Chapitre quatre : La vérité
Comment tout cela avait commencé ? L'épisode du diable. Chez sa grand-mère. Yoh se remémora l'histoire. Il devait aller chez sa grand-mère pour qu'on lui présente sa future femme. Mais elle l'avait reçu avec froideur, lui parlant peu. Puis Yoh avait cherché à comprendre la raison de ce repliement sur elle-même. Cette fille était victime d'un pouvoir qu'elle ne contrôlait pas. Il avait voulu l'aider. Sans même savoir pourquoi. Il n'avait pas cherché l'honneur ou la reconnaissance de cette petite blonde, mais seulement, il voulait la voir heureuse. Ses yeux semblait empreint d'une infinie détresse. Il ne les avait croisé que furtivement, presque comme si elle avait eu peur de lui. Mais le garçon avait perçu cette détresse. Et il voulait la retirer des yeux de cette jeune fille. La seule chose qu'il voulait vraiment, c'était la voir sourire. Ne plus jamais voir les larmes couler sur les joues de celle qu'il aimait. C'était tout. Rien d'autre, à part rester près d'elle aussi longtemps que cela lui serait permis. Il refusait de voir son visage se tordre de douleur, il ne voulait pas que ses yeux se noient dans la détresse. Il voulait la voir briller, rayonner. Il voulait la voir heureuse. La jeune fille vivait avec sa grand-mère, mais replié sur elle-même, comme si elle avait peur de blesser les autres et d'être blessée à son tour. Il avait coupé les ponts avec la réalité. Il serait le premier à les rétablir. La première ficelle, la première corde la rattachant à cette réalité qu'elle voulait fuir, c'est lui qui la lancerait. Ce n'était pas possible autrement que comme ça. Sans savoir comment, il s'était retrouvé embarqué dans une histoire qui avait failli lui coûter la vie. Il y avait perdu un ami. Mais il avait gagné la sérénité. Le plaisir. Pour lui, voir la joie, le bonheur briller dans les yeux de la jolie itako suffisait à ensoleiller sa journée. Il l'aimait. Sans aucun doute.

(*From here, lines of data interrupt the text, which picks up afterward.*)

/-- Settles O51: pass two's law for each kind of token, and the three outcomes of an emission. -/
theorem passTwoEmitsWhatTheTokensSay : Obligations.PassTwoEmitsWhatTheTokensSay := by
  intro mode table off ts
  refine ⟨rfl, fun t noKeyword => ?skipped, fun es below rest => ⟨?out, ?hlt, ?operand, ?data⟩,
    fun err fails => ⟨?plainFails, ?operandFails, ?dataFails⟩, fun p listed => ⟨?alone, ?unresolved⟩,
    ?dbAlone, fun name => ?dbNameAlone⟩
  case skipped => exact passTwo_skip _ _ _ _ _ ((keywordOf_eq_none_iff t).mpr noKeyword)
  case out =>
    have emitted := passTwo_plainSpelling mode table off List.mem_cons_self ts
    exact ⟨_, emitted.trans (by rw [rest, emitAt_below _ _ _ below]), by decide⟩
  case hlt =>
    have emitted := passTwo_plainSpelling mode table off (List.mem_cons_of_mem _ List.mem_cons_self) ts
    exact ⟨_, emitted.trans (by rw [rest, emitAt_below _ _ _ below]), by decide⟩
  case operand =>
    intro p listed operand x resolved
    refine ⟨.code p.2.1 x, ?_, ?_⟩
    · rw [passTwo_operandSpelling mode table off listed operand x ts resolved, rest,
        emitAt_below _ _ _ below]
    · rw [Emission.byte, packNibbles_toNat, (operandSpellings_columns p listed).1]
  case data =>
    intro name value v literal
    refine ⟨?_, rfl⟩
    rw [passTwo_dbSpelling mode table off name value v ts literal, rest, emitAt_below _ _ _ below]
  case plainFails =>
    intro p listed
    rw [passTwo_plainSpelling mode table off listed, emitAt_eq_error _ _ _ err fails]
  case operandFails =>
    intro p listed operand x resolved
    rw [passTwo_operandSpelling mode table off listed operand x ts resolved,
      emitAt_eq_error _ _ _ err fails]
  case dataFails =>
    intro name value v literal
    rw [passTwo_dbSpelling mode table off name value v ts literal, emitAt_eq_error _ _ _ err fails]
  case alone =>
    exact passTwo_operand_missing _ _ _ _ _ (keywordOf_operandSpelling listed)
      (operandSpellings_columns p listed).2
  case unresolved =>
    exact fun operand err => passTwo_operand_error _ _ _ _ _ _ operand err
      (keywordOf_operandSpelling listed) (operandSpellings_columns p listed).2
  case dbAlone => exact passTwo_db_missing _ _ _ _ _ keywordOf_dbSpelling (by decide)
  case dbNameAlone => exact passTwo_db_missing _ _ _ _ _ keywordOf_dbSpelling (by simp)

/-- Settles O52: `assemble` with the answers of the two passes put in. -/
theorem assemblerRunsBothPasses : Obligations.AssemblerRunsBothPasses := by
  refine fun mode src => ⟨fun err first => ?_, fun table err first second => ?_,
    fun table es first second => ?_, rfl⟩
  · simp only [assemble, assembleTokens, first]
  · simp only [assemble, assembleTokens, first, second]
  · simp only [assemble, assembleTokens, first, second, imageOf]

end Sys2Proof.Machine
end

section
/-! SUPPORT. The two passes over whole token sequences: induction along the source's tokens, and what a successful
pass two tells of its emissions. -/

namespace Sys2Proof.Machine

/-! ### Induction along the tokens a pass consumes (R63, R66) -/

/-- Both passes go through a token sequence in this way: a token that is no keyword alone, `out` and `hlt` alone,
another mnemonic with its operand, `db` with its name and value; a sequence may end before what its keyword
takes. -/
theorem tokens_induction {motive : List Token → Prop} (nil : motive [])
    (skip : ∀ t ts, keywordOf t = none → motive ts → motive (t :: ts))
    (plain : ∀ t ts m, keywordOf t = some (.instr m) → m.takesOperand = false → motive ts → motive (t :: ts))
    (operandMissing : ∀ t m, keywordOf t = some (.instr m) → m.takesOperand = true → motive [t])
    (operand : ∀ t o ts m, keywordOf t = some (.instr m) → m.takesOperand = true → motive ts →
      motive (t :: o :: ts))
    (dbMissing : ∀ t ts, keywordOf t = some .db → ts.length < 2 → motive (t :: ts))
    (db : ∀ t name value ts, keywordOf t = some .db → motive ts → motive (t :: name :: value :: ts))
    (ts : List Token) : motive ts := by
  induction ts using (measure List.length).wf.induction with | _ ts shorter
  have again (rest : List Token) (fewer : rest.length < ts.length) : motive rest := shorter rest fewer
  cases ts with
  | nil => exact nil
  | cons t ts =>
    match kind : keywordOf t with
    | none => exact skip t ts kind (again ts (by simp))
    | some (.instr m) =>
      cases takes : m.takesOperand with
      | false => exact plain t ts m kind takes (again ts (by simp))
      | true =>
        cases ts with
        | nil => exact operandMissing t m kind takes
        | cons o ts => exact operand t o ts m kind takes (again ts (by simp))
    | some .db =>
      match ts, again with
      | [], _ => exact dbMissing t [] kind Nat.two_pos
      | [name], _ => exact dbMissing t [name] kind Nat.one_lt_two
      | name :: value :: rest, again => exact db t name value rest kind (again rest (by simp; omega))

/-- Pass two from the offset `off` on assembles the tokens to the emissions, one constructor for each kind of
token. -/
inductive Assembles (mode : SymbolMatch) (table : SymbolTable) : Nat → List Token → List Emission → Prop
  | nil (off) : Assembles mode table off [] []
  | skip {off t ts es} (kind : keywordOf t = none) (rest : Assembles mode table off ts es) :
      Assembles mode table off (t :: ts) es
  | plain {off t ts es m} (kind : keywordOf t = some (.instr m)) (plain : m.takesOperand = false)
      (below : off < 16) (rest : Assembles mode table (off + 1) ts es) :
      Assembles mode table off (t :: ts) (.code m 0 :: es)
  | operand {off t o ts es m x} (kind : keywordOf t = some (.instr m)) (takes : m.takesOperand = true)
      (resolved : resolveOperand mode table o = .ok x) (below : off < 16)
      (rest : Assembles mode table (off + 1) ts es) :
      Assembles mode table off (t :: o :: ts) (.code m x :: es)
  | db {off t name value ts es v} (kind : keywordOf t = some .db) (literal : decimalByte value = some v)
      (below : off < 16) (rest : Assembles mode table (off + 1) ts es) :
      Assembles mode table off (t :: name :: value :: ts) (.data name v :: es)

Anna étira son dos devenu douloureux. Le doute l'étreignait toujours, mais elle commençait à y voir plus clair. Si elle avait cru aimer Hao, c'était tout simplement parce qu'il était une face caché de Yoh, une figure qu'elle ne connaissait, et qui prenait les trait de son jumeau. Et elle voulait connaître cette partie, comme toute les autres. Yoh était celui qu'elle aimait, pas l'ombre d'une incertitude. Le mur qu'elle avait construit autrefois pour la protéger des agressions du monde extérieur était si haut, si sombre, qu'elle avait cru y rester enfermée pour toujours, ne voyant plus le haut de ce qu'elle avait bâti. Il était si épais, qu'elle avait cru y mourir étouffée. Et rien ne pouvait la sortir de cette prison. Rien sauf lui. Il avait frappé le mur, l'appelant de toutes ses forces, frappant le mur pour le briser, malgré son épaisseur. Avait attendu, tout essayer pour la sauver. Mais elle était la seule en mesure de se sauver. Et elle n'en avait pas envie. Elle voulait en finir. Vite. Mais les coups avaient redoublé, refusant d'abandonner. Pourquoi ce garçon faisait il un tel boucan ? Il ne la connaissait pas et elle n'avait pas envie qu'il la connaisse. Pourquoi ne comprenait il même pas ça ? Puis une fissure était apparue dans le mur. Une phrase, un geste, avait suffit à ébranler la construction qu'elle croyait indestructible. Des mots. Pas de force brute, pas de violence. Mais de la compassion. Pure, et pas intéressée. Il voulait l'aider. Simplement. Sans savoir ce qu'il risquait. Et pour la première fois de sa vie, Anna avait senti des larmes couler sur ses joues. Pour la première fois, elle avait laissé les barrières tomber. Elle voulait que ce garçon l'aide. Elle l'aimait déjà, sans le connaître, juste pour ce trait de caractère. Il était gentil.